Wild life corridors have been a subject of considerable discussion amongst biologist and conservationist for a long time, with different school of thoughts arguing their advantages and disadvantages. However studies in the past few years has indicated that wildlife corridor is a critical conservation tool that can help minimize genetic isolation, offset fragmentation problems, improve animal dispersal, restore ecological processes and reduce human animal conflict.

Corridors help in increasing biodiversity, through colonization (by making ways for the animals to move and colonize new areas conducive for their survival), Migration (making it easy for animals to relocate safely seasonally in search of better habitat) and Interbreeding (animals can find new mates in the new habitat so that genetic diversity can increase). Corridors may be isolated strips but they are usually attached to a patch of similar vegetation.

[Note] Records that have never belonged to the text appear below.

/-! ### The debug window (16 R346, R347) -/

/-- The stopped target that DW_SEL names. -/
inductive DwTarget where
  | group (k : Nat)
  | seq (q : Nat)
  deriving DecidableEq, Repr
def State.dwTarget (s : State) (die : Nat) : Option DwTarget :=
  let sel := (s.die die).dwSel.toNat
  let k := 64 * fld sel 0 8 + fld sel 8 6
  if fld sel 14 49 ≠ 0 ∨ Config.cores ≤ fld sel 0 8 ∨ dieOfCore (fld sel 0 8) ≠ die then none
  else (s.group? k).bind fun g =>
    if bitOf sel 63 then
      ((s.teamOf g).bind (·.seq)).bind fun q => if ((s.seq? q).map (·.stop.isSome)).getD false then some (.seq q) else none
    else if g.stop.isSome then some (.group k) else none
/-- The fields of DW_ADDR. -/
def dwKind (a : BitVec 64) : Nat := fld a.toNat 56 8
def dwIndex (a : BitVec 64) : Nat := fld a.toNat 32 16
def dwLane (a : BitVec 64) : Nat := fld a.toNat 24 8
def dwWord (a : BitVec 64) : Nat := fld a.toNat 0 16
def dwBad (a : BitVec 64) : Bool := fld a.toNat 48 8 != 0 || fld a.toNat 16 8 != 0
def splitCode : SplitState → Nat
  | .ready => 1 | .joinw => 2 | .sleep => 3 | .stopped => 4
/-- A split entry's 8-byte words, word 0 the lowest; a FREE entry has STATE 0 (12 R259). -/
def splitWord (x : Split) (code w : Nat) : BitVec 64 :=
  if w = 3 then x.mask else if w = 2 then x.pc
  else if w = 1 then BitVec.ofNat 64 (x.jid * 2 ^ 52 + x.depth * 2 ^ 44 + code * 2 ^ 40 + x.last % 2 ^ 32 * 2 ^ 8) else 0
def recWord (g : Group) (j w : Nat) : BitVec 64 :=
  if w = 1 then g.jmaskOf j else BitVec.ofNat 64 (g.parentOf j * 2 ^ 52 + g.refs j % 128 * 2 ^ 45)
/-- A word of a log entry of the group (16 R346, KIND 11). -/
def logWord (o : Op) (w : Nat) : BitVec 64 :=
  let lane := fun l => o.accs.find? fun a => a.lane == l && a.phase.isFault
  if w = 0 then o.word
  else if w = 1 then o.faultLanes
  else if w = 2 then ((o.accs.find? fun a => a.phase.isFault).map (·.ea)).getD 0
  else match lane ((w - 3) / 3) with
    | some a => if (w - 3) % 3 = 0 then a.ea else BitVec.ofNat 64 (a.data / 2 ^ (64 * ((w - 3) % 3 - 1)))
    | none => 0
/-- A FREE entry that nothing has written reads 0 (log 47). -/
def blankSplit : Split := { mask := 0, pc := 0 }
/-- Word w of entry i of the split table. -/
def Group.splitEntry (g : Group) (i w : Nat) : BitVec 64 :=
  match g.splits.find? fun x => x.place == i with
  | some x => splitWord x (splitCode x.st) w
  | none => splitWord (g.freeEntries.getD i blankSplit) 0 w
def Group.dwGet (g : Group) (kind i lane w : Nat) : Option (BitVec 64) :=
  let on := fun (b : Bool) (x : BitVec 64) => if b then some x else none
  match kind with
  | 0 => on (decide (lane < g.width) && (i == 255 || decide (i < 8 * g.blocks))) (if i = 255 then 0 else (g.v.getD (64 * i + lane) 0).setWidth 64)
  | 1 => on (decide (i < 64)) (g.s.getD i 0)
  | 2 => on (decide (i < 8)) (if i = 7 then allLanes g.width else g.p.getD i 0)
  | 3 => on (decide (i < 12)) (BitVec.ofNat 64 (g.cf.getD i 0))
  | 4 => some g.mode
  | 5 => some g.part64
  | 6 => some g.status
  | 7 => on (decide (w < 4) && decide (i < 4)) (g.splitEntry i w)
  | 8 => on (decide (w < 2) && (i == 0 || (g.recs.get? i).isSome)) (recWord g i w)
  | 9 => if w < 2 then g.stop.map fun t => if w = 0 then t.pc else BitVec.ofNat 64 t.idx else none
  | 10 => some (g.bcur.setWidth 64)
  | 11 => if w < 195 then (g.loggedOps[i]?).map fun o => logWord o w else none
  | _ => none
/-- A tile register's 8-byte word. -/
def Seq.tileWord (x : Seq) (t w : Nat) : BitVec 64 := BitVec.ofNat 64 (ofBytes ((List.range 8).map fun i => x.t.getD (8704 * t + 8 * w + i) 0))
def Seq.dwGet (x : Seq) (kind i w : Nat) : Option (BitVec 64) :=
  match kind with
  | 12 => if i < 32 then some (x.q.getD i 0) else none
  | 13 => if i < 8 ∧ w < 1088 then some (x.tileWord i w) else none
  | 14 => some x.pc
  | _ => none
/-- A split entry as a write to one of its words leaves it, and whether it is FREE then; `free`: it was. -/
def dwSplit (wd : Nat) (x : Split) (free : Bool) (w : Nat) (v : BitVec 64) : Split × Bool :=
  if w = 3 then ({ x with mask := v &&& allLanes wd }, free)
  else if w = 2 then (if x.pc = v then x else x.moveTo v, free)
  else if w = 1 then
    let y := { x with jid := fld v.toNat 52 12, depth := fld v.toNat 44 8 }
    match fld v.toNat 40 4 with
    | 0 => (y, true)
    | 1 => ({ y with st := .ready, wait := .nothing }, false)
    | 2 => ({ y with st := .joinw }, false)
    | 3 => ({ y with st := .sleep }, false)
    | _ => ({ y with st := .stopped }, false)
  else (x, free)
/-- A write to word w of entry i of the split table. -/
def Group.dwSetSplit (g : Group) (i w : Nat) (v : BitVec 64) : Group :=
  match g.splits.find? fun x => x.place == i with
  | some x =>
    let g := if w = 2 ∧ x.pc ≠ v then (match x.run with
      | some r => g.releaseWords r (r.words.drop r.idx)
      | none => g) else g
    let y := dwSplit g.width x false w v
    if y.2 then { g with splits := g.splits.filter (fun z => z.place != i), freeEntries := g.freeEntries.put i y.1 }
    else { g with splits := g.splits.map fun z => if z.place = i then y.1 else z }
  | none =>
    let y := dwSplit g.width (g.freeEntries.getD i blankSplit) true w v
    if y.2 then { g with freeEntries := g.freeEntries.put i y.1 } else g.seat y.1 i
/-- A write that breaks a layout rule of 12 R259 or R260: lanes beyond the group's, a misaligned PC, a STATE not used, a JID or a PARENT that
    names no record, another root record. -/
def Group.dwBreaks (g : Group) (kind i w : Nat) (v : BitVec 64) : Bool :=
  let none := fun (j : Nat) => j != 0 && (g.recs.get? j).isNone
  match kind, w with
  | 7, 3 => v &&& ~~~(allLanes g.width) != 0
  | 7, 2 => v.extractLsb' 0 3 != 0
  | 7, 1 => decide (4 < fld v.toNat 40 4) || (fld v.toNat 40 4 != 0 && none (fld v.toNat 52 12))
  | 8, 1 => if i = 0 then v != allLanes g.width else v &&& ~~~(allLanes g.width) != 0
  | 8, 0 => if i = 0 then fld v.toNat 52 12 != 0 else none (fld v.toNat 52 12)
  | _, _ => false
/-- The masks of the live splits are disjoint, and together the lanes that have not exited (12 R259). -/
def Group.masksOk (g : Group) : Bool :=
  g.live1.foldl (fun m x => m ||| x.mask) 0 == g.live && g.live1.Pairwise fun x y => x.mask &&& y.mask = 0
/-- A log entry's addresses and data as a write leaves them. -/
def dwLog (o : Op) (w : Nat) (v : BitVec 64) : Op :=
  if w < 3 then o
  else { o with accs := o.accs.map fun a =>
    if a.lane = (w - 3) / 3 ∧ a.phase.isFault = true then
      (match (w - 3) % 3 with
       | 0 => { a with ea := v }
       | 1 => { a with data := a.data / 2 ^ 64 * 2 ^ 64 + v.toNat }
       | _ => { a with data := a.data / 2 ^ 128 * 2 ^ 128 + v.toNat * 2 ^ 64 + a.data % 2 ^ 64 })
    else a }
/-- A write through the window; an item that may not be written keeps its value. -/
def Group.dwPut (g : Group) (kind i lane w : Nat) (v : BitVec 64) : Option Group :=
  match g.dwGet kind i lane w, kind with
  | none, _ => none
  | some _, 0 => some (g.writeV i (maskOf [lane]) fun _ => v.setWidth 32)
  | some _, 1 => some (g.writeS i v)
  | some _, 2 => some (g.writeP i (allLanes g.width) fun l => v.getLsbD l)
  | some _, 6 => some { g with jrel := v.getLsbD 5, ferr := v.getLsbD 6 }
  | some _, 7 => some (g.dwSetSplit i w v)
  | some _, 8 => some (if w = 1 then { g with recs := g.recs.upd i fun r => { r with jmask := v &&& allLanes g.width } }
                       else { g with recs := g.recs.upd i fun r => { r with parent := fld v.toNat 52 12 } })
  | some _, 9 => some { g with stop := g.stop.map fun t => if w = 0 then { t with pc := v } else { t with idx := v.toNat % 16 } }
  | some _, 10 => some { g with bcur := v.setWidth 16 }
  | some _, 11 => (g.loggedOps[i]?).map fun o => g.updOp o.gio fun p => dwLog p w v
  | some _, _ => some g
def Seq.dwPut (x : Seq) (kind i w : Nat) (v : BitVec 64) : Option Seq :=
  match x.dwGet kind i w, kind with
  | none, _ => none
  | some _, 12 => some { x with q := x.q.putD 0 i v }
  | some _, 13 => some { x with t := (enum (8704 * i + 8 * w) (toBytes 8 v.toNat)).foldl (fun t e => t.putD 0 e.1 e.2) x.t }
  | some _, _ => some { x with pc := v }
/-- An access or a command of the window: ERR says that it found no stopped target or a reserved address. -/
def State.dwDo (s : State) (die : Nat) (o : Option State) : State :=
  match o with
  | some t => t.updDie die fun d => { d with dwErr := false }
  | none => s.updDie die fun d => { d with dwErr := true }
/-- DW_DATA_WRITE. -/
def execDwDataWrite (die : Nat) (v : BitVec 64) (s : State) : Out :=
  let a := (s.die die).dwAddr
  .next (s.dwDo die (if dwBad a then none else (s.dwTarget die).bind fun t =>
    match t with
    | .group k => (s.group? k).bind fun g => (g.dwPut (dwKind a) (dwIndex a) (dwLane a) (dwWord a) v).map fun h =>
        if g.dwBreaks (dwKind a) (dwIndex a) (dwWord a) v then (s.setGroup k h).scramble k else s.setGroup k h
    | .seq q => (s.seq? q).bind fun x => (x.dwPut (dwKind a) (dwIndex a) (dwWord a) v).map fun x => s.updSeq q fun _ => x))
/-- The item that DW_ADDR names. -/
def State.dwItem (s : State) (die : Nat) : Option (BitVec 64) :=
  let a := (s.die die).dwAddr
  if dwBad a then none else (s.dwTarget die).bind fun t =>
    match t with
    | .group k => (s.group? k).bind fun g => g.dwGet (dwKind a) (dwIndex a) (dwLane a) (dwWord a)
    | .seq q => (s.seq? q).bind fun x => x.dwGet (dwKind a) (dwIndex a) (dwWord a)
/-- DW_DATA_READ (the die in hand): the value goes to the reading agent; 0 with ERR. -/
def State.readDw (s : State) (die : Nat) : State :=
  s.dwDo die ((s.dwItem die).map fun x => { s with bus := x }) |> fun t => if (s.dwItem die).isSome then t else { t with bus := 0 }
def execDwDataRead (s : State) : Out := .next (s.readDw s.hand)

Corridors are defined based on their structure or their function. Corridor function could range from providing only passages to providing the habitat and passage. Noss (1993) listed out the two major functions of wildlife corridors as dwelling habitats for plants and animals and as conduits for movement, while Rosenberg et al (1995) separated the habitat and conduit functions of corridors and distinguished the two based on quantitative approach. A corridor that provides for movement between patches but not necessarily reproduction is performing a conduit function while a corridor that provides resources for survival, reproduction and movement is performing a habitat function.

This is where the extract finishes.